■ **PROBLEM DESCRIPTION**
The expected output is exactly the lines below, starting at the line with "(10_state.md R34), RESP.A" and ending at the line with "TX outputs. -/", both included; no other line belongs in it.

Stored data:
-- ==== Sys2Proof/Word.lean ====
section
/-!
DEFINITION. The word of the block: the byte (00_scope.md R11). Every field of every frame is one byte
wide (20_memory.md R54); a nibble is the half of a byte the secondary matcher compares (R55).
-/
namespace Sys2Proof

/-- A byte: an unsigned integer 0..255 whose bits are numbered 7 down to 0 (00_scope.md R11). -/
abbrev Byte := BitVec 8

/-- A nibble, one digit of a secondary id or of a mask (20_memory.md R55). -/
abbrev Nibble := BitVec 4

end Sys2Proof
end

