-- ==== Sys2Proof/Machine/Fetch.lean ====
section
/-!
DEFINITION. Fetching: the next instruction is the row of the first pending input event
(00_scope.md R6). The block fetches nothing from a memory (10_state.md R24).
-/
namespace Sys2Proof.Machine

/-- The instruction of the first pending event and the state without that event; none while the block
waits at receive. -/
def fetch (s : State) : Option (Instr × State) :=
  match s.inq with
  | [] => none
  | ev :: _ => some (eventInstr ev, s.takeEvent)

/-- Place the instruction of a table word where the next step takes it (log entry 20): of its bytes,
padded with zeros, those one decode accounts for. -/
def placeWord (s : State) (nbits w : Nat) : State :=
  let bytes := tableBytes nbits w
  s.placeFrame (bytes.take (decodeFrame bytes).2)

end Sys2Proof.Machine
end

==

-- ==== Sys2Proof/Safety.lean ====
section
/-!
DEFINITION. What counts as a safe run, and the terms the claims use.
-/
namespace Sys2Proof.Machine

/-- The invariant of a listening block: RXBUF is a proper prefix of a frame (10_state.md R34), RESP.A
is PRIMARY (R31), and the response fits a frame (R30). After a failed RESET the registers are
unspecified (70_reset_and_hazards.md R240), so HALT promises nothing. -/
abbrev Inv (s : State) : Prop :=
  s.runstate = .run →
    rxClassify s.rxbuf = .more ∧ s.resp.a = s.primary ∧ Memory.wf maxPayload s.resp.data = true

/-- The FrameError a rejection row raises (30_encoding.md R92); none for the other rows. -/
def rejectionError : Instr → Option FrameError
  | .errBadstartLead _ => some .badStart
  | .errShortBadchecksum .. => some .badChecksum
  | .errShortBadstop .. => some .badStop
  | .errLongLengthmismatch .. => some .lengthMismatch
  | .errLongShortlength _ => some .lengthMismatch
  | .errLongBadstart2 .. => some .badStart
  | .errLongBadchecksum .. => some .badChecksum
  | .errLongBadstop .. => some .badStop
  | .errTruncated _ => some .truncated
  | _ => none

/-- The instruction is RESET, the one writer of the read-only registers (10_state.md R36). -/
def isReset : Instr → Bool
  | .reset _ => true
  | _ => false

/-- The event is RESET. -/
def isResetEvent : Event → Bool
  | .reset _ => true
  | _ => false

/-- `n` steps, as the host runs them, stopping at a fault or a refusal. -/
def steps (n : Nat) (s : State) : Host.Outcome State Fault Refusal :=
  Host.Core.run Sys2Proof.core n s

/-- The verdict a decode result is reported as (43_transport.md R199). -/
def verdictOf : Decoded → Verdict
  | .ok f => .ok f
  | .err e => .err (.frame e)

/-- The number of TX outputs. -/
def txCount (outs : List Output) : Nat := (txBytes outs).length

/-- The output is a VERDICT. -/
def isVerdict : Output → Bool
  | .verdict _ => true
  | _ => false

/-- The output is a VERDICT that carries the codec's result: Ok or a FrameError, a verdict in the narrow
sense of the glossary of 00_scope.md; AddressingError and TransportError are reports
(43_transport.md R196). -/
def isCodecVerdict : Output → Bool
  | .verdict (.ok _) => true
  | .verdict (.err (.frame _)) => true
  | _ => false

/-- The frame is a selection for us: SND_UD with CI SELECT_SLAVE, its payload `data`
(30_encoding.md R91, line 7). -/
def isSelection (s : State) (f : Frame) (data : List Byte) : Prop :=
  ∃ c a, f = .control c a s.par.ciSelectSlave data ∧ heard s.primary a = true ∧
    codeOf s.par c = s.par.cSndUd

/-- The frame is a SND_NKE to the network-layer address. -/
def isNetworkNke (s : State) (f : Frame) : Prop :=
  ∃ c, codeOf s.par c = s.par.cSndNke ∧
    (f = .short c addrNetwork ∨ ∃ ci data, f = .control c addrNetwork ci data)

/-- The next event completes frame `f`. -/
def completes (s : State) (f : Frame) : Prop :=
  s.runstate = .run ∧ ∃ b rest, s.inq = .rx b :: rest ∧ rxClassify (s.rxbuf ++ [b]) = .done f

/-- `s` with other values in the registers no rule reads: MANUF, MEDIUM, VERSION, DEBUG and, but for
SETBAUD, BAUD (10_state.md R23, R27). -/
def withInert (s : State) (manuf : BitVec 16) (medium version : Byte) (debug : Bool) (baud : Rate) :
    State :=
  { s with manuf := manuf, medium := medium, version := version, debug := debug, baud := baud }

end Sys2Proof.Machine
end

■ **RESPONSE AREA**
/-- The invariant of a listening block: RXBUF is a proper prefix of a frame (10_state.md R34), RESP.A
is PRIMARY (R31), and the response fits a frame (R30). After a failed RESET the registers are
unspecified (70_reset_and_hazards.md R240), so HALT promises nothing. -/
abbrev Inv (s : State) : Prop :=
  s.runstate = .run →
    rxClassify s.rxbuf = .more ∧ s.resp.a = s.primary ∧ Memory.wf maxPayload s.resp.data = true

/-- The FrameError a rejection row raises (30_encoding.md R92); none for the other rows. -/
def rejectionError : Instr → Option FrameError
  | .errBadstartLead _ => some .badStart
  | .errShortBadchecksum .. => some .badChecksum
  | .errShortBadstop .. => some .badStop
  | .errLongLengthmismatch .. => some .lengthMismatch
  | .errLongShortlength _ => some .lengthMismatch
  | .errLongBadstart2 .. => some .badStart
  | .errLongBadchecksum .. => some .badChecksum
  | .errLongBadstop .. => some .badStop
  | .errTruncated _ => some .truncated
  | _ => none

/-- The instruction is RESET, the one writer of the read-only registers (10_state.md R36). -/
def isReset : Instr → Bool
  | .reset _ => true
  | _ => false

/-- The event is RESET. -/
def isResetEvent : Event → Bool
  | .reset _ => true
  | _ => false

/-- `n` steps, as the host runs them, stopping at a fault or a refusal. -/
def steps (n : Nat) (s : State) : Host.Outcome State Fault Refusal :=
  Host.Core.run Sys2Proof.core n s

/-- The verdict a decode result is reported as (43_transport.md R199). -/
def verdictOf : Decoded → Verdict
  | .ok f => .ok f
  | .err e => .err (.frame e)

/-- The number of TX outputs. -/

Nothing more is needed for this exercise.